#### SUPPLIED DATA

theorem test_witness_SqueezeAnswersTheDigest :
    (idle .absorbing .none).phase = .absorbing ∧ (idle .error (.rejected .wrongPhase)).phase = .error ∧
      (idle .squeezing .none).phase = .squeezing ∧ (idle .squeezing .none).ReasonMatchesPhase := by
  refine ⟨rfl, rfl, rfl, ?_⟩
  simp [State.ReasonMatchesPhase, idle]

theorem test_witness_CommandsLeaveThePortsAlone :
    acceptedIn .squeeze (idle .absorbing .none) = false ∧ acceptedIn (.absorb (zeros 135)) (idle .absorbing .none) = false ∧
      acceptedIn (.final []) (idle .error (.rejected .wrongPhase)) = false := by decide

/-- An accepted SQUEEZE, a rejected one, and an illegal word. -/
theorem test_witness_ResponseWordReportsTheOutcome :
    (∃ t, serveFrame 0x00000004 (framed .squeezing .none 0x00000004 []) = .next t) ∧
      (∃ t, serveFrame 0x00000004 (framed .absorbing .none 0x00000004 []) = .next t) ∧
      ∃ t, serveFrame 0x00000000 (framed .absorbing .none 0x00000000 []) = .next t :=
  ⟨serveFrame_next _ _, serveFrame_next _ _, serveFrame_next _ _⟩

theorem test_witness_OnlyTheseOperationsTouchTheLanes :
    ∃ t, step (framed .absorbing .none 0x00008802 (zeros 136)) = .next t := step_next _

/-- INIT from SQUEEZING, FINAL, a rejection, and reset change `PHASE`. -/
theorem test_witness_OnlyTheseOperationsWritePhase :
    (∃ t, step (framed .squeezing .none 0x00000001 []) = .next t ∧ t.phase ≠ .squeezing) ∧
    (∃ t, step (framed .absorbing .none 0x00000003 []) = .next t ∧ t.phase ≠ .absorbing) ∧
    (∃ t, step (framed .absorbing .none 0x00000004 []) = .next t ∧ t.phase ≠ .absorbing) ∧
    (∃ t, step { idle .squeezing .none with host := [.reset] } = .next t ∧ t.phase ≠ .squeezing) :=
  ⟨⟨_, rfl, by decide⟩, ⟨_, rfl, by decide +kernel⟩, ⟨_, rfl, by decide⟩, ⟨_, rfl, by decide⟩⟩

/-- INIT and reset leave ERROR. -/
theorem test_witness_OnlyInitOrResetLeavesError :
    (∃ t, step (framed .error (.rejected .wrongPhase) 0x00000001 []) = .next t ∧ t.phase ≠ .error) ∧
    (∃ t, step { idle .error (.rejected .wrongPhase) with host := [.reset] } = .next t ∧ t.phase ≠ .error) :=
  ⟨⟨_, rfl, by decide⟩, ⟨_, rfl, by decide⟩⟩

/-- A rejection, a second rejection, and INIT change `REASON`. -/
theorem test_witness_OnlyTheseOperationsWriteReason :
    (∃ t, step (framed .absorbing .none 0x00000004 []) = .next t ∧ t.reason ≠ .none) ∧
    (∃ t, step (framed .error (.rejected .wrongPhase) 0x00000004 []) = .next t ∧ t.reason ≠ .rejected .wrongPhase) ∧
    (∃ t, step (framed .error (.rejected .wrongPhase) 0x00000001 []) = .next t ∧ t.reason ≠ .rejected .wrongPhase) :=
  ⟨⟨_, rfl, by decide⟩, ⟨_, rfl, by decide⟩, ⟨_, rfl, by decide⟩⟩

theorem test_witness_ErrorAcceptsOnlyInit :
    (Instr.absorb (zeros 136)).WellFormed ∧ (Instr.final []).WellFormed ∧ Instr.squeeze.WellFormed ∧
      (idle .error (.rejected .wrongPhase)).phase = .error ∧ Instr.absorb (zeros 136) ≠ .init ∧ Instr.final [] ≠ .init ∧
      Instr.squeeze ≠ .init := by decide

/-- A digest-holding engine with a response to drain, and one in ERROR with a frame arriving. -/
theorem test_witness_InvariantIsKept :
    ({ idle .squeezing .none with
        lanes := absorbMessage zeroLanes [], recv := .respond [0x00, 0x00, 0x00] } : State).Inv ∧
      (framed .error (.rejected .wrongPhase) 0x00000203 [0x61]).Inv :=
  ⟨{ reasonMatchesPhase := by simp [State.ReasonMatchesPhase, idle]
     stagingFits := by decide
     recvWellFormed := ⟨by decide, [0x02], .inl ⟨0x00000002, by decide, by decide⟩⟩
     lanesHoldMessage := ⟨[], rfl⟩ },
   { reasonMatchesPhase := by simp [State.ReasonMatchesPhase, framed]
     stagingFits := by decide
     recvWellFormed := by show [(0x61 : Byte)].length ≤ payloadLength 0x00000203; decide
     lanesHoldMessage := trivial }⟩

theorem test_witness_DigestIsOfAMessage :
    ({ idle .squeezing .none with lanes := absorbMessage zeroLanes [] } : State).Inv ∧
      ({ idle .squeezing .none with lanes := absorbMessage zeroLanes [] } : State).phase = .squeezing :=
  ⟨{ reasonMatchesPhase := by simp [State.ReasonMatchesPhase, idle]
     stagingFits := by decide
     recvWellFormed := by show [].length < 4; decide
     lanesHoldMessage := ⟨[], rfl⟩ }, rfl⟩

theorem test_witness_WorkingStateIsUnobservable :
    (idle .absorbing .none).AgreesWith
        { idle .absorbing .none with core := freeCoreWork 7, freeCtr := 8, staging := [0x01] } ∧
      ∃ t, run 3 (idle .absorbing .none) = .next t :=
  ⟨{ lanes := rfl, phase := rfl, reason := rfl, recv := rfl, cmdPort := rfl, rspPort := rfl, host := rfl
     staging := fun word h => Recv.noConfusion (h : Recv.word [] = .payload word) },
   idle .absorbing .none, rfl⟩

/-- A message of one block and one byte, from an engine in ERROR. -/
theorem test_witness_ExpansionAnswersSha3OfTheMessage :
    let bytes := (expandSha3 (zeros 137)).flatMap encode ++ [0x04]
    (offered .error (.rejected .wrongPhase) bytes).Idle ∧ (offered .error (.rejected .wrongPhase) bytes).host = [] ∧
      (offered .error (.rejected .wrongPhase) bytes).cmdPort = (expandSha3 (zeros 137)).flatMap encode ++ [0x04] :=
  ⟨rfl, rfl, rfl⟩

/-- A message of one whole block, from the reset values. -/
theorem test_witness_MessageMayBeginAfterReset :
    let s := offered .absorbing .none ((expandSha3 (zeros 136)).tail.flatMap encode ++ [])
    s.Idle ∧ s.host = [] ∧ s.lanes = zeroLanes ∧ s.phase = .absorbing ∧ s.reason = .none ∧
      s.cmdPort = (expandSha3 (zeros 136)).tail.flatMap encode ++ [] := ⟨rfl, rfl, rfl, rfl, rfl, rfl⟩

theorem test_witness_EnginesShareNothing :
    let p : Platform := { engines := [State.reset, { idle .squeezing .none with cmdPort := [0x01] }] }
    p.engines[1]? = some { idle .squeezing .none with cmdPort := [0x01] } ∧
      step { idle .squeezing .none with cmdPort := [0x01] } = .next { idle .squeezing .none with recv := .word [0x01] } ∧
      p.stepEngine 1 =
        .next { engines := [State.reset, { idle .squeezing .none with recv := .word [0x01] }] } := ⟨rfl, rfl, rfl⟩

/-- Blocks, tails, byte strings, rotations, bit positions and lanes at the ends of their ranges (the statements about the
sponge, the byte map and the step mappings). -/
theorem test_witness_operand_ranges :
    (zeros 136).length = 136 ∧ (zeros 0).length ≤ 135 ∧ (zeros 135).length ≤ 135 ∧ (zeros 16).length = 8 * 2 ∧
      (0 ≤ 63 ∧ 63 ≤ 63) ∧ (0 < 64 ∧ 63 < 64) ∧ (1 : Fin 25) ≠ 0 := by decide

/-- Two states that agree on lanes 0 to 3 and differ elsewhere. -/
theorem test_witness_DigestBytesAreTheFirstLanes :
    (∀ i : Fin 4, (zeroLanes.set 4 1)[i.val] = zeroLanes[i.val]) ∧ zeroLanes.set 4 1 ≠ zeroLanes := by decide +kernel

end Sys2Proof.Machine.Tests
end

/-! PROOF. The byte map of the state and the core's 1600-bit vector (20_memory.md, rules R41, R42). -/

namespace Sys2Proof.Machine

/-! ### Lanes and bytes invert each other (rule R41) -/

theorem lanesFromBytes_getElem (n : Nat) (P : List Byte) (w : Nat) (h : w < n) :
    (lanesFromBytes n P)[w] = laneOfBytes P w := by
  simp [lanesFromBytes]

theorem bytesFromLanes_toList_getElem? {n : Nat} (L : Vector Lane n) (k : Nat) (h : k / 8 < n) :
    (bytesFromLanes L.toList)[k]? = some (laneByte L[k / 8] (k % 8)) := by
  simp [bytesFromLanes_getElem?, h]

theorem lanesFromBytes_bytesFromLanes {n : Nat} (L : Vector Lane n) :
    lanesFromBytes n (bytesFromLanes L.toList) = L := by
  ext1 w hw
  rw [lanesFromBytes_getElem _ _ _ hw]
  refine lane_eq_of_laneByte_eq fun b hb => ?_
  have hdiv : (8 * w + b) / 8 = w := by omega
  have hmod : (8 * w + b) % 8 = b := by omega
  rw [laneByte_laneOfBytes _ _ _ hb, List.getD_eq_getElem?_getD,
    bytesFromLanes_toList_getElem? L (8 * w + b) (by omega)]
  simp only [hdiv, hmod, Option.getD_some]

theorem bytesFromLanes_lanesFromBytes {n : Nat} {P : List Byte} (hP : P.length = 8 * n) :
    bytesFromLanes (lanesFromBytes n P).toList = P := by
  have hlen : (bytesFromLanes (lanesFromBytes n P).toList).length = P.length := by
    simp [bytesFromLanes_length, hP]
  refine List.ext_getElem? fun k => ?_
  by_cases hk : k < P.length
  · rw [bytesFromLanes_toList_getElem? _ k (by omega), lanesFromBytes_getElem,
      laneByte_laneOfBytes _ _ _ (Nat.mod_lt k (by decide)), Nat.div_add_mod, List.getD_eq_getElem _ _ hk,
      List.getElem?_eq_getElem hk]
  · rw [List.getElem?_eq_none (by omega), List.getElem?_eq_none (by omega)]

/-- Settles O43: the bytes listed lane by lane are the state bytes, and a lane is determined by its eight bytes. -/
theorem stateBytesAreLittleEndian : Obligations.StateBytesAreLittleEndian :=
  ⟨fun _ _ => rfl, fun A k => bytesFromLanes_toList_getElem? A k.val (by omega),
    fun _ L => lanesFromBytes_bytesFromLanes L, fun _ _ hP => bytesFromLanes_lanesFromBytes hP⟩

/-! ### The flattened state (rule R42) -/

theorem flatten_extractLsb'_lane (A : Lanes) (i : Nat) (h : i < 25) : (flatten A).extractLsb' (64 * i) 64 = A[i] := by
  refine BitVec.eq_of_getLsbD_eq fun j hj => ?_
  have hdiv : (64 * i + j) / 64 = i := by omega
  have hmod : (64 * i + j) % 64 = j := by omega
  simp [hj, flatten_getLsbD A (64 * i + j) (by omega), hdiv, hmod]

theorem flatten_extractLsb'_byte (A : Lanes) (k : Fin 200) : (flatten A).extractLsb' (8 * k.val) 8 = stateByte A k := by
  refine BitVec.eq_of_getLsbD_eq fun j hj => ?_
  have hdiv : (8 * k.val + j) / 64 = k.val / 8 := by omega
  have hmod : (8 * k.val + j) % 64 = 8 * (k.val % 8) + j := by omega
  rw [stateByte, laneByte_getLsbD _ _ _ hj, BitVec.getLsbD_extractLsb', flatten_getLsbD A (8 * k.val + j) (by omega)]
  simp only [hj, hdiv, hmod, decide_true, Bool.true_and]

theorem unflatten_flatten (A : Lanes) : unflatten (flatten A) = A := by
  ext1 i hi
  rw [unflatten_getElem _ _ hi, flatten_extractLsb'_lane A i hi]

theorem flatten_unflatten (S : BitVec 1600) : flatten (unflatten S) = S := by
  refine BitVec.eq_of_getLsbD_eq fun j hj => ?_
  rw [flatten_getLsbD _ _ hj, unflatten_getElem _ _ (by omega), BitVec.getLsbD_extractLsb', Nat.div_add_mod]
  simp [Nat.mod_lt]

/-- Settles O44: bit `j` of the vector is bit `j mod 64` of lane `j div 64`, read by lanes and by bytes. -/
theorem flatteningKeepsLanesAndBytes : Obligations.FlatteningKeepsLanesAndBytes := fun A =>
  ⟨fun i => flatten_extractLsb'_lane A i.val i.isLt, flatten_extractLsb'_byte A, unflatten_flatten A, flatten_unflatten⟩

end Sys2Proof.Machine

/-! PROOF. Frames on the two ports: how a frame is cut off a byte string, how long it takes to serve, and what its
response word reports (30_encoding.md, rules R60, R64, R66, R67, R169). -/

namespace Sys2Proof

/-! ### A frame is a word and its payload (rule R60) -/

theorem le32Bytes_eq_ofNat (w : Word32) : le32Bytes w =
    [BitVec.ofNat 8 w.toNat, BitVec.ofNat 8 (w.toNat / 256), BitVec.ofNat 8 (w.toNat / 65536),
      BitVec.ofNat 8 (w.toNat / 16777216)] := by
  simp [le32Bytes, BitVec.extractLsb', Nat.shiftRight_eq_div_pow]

########
#### SUPPLIED DATA

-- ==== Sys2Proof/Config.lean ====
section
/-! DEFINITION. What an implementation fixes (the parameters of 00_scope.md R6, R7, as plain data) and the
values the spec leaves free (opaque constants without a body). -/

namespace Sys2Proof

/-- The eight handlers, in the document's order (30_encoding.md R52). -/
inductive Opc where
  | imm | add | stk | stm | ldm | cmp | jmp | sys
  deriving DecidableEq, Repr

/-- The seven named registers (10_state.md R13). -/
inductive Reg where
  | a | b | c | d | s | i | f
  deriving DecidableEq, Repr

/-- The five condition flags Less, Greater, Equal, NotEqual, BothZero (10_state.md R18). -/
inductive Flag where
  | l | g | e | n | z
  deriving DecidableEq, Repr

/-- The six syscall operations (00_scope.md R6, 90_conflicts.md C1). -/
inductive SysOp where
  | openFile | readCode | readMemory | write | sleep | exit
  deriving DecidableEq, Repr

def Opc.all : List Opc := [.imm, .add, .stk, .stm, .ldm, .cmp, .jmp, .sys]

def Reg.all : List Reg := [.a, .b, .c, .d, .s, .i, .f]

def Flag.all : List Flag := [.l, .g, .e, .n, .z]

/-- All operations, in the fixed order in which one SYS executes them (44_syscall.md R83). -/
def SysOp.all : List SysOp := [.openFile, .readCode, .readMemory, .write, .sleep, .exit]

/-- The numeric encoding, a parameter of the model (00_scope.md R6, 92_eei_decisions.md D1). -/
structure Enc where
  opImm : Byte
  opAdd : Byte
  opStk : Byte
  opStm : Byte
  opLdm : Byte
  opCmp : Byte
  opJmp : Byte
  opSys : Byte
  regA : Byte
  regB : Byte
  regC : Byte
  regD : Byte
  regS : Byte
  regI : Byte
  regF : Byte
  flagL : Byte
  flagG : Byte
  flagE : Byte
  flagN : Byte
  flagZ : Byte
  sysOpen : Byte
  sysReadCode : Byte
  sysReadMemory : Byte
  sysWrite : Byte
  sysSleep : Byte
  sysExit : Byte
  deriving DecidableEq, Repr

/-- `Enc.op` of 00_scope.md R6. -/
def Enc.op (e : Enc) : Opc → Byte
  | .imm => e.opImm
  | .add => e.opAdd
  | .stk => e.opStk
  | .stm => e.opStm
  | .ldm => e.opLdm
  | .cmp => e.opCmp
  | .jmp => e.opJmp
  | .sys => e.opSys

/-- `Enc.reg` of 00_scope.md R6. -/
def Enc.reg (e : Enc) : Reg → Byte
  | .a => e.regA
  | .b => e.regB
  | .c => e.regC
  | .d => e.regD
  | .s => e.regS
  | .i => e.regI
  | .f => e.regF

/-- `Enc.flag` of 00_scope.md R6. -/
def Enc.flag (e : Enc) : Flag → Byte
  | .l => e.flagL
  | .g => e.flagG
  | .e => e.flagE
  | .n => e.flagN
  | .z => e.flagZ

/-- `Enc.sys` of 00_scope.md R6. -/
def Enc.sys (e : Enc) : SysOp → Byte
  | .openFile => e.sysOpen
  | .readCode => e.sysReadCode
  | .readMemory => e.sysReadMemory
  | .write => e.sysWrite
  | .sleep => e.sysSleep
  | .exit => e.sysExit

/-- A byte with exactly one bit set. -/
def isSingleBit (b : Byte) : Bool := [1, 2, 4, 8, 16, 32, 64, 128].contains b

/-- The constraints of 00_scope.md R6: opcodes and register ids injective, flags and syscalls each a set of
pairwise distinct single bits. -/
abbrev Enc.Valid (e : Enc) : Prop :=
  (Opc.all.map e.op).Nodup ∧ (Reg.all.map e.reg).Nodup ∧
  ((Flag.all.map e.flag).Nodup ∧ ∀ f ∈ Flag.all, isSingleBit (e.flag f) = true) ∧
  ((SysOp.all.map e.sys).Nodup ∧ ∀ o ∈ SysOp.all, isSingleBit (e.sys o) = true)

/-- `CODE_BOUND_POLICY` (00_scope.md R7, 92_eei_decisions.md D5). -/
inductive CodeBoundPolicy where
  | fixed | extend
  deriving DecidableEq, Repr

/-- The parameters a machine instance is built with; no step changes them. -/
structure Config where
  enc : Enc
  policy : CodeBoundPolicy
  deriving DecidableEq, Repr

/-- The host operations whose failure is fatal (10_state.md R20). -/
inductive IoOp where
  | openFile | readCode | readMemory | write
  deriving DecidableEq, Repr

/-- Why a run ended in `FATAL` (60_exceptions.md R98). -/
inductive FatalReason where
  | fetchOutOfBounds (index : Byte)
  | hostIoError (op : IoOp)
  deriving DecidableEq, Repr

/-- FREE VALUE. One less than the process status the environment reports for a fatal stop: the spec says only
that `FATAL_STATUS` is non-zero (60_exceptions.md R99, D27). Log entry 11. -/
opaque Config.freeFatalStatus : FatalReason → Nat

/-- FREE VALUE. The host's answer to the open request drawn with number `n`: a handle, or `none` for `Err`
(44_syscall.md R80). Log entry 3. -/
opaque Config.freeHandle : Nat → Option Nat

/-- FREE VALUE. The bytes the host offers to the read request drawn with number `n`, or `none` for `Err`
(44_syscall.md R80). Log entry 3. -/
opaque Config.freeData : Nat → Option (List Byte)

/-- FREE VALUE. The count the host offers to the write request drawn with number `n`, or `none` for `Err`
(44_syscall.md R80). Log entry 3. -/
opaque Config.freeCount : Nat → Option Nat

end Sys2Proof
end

########

WHAT YOU HAVE TO DO:
Return every line in the listing that contains the word "offers".

ANSWER BELOW:
/-- FREE VALUE. The bytes the host offers to the read request drawn with number `n`, or `none` for `Err`
/-- FREE VALUE. The count the host offers to the write request drawn with number `n`, or `none` for `Err`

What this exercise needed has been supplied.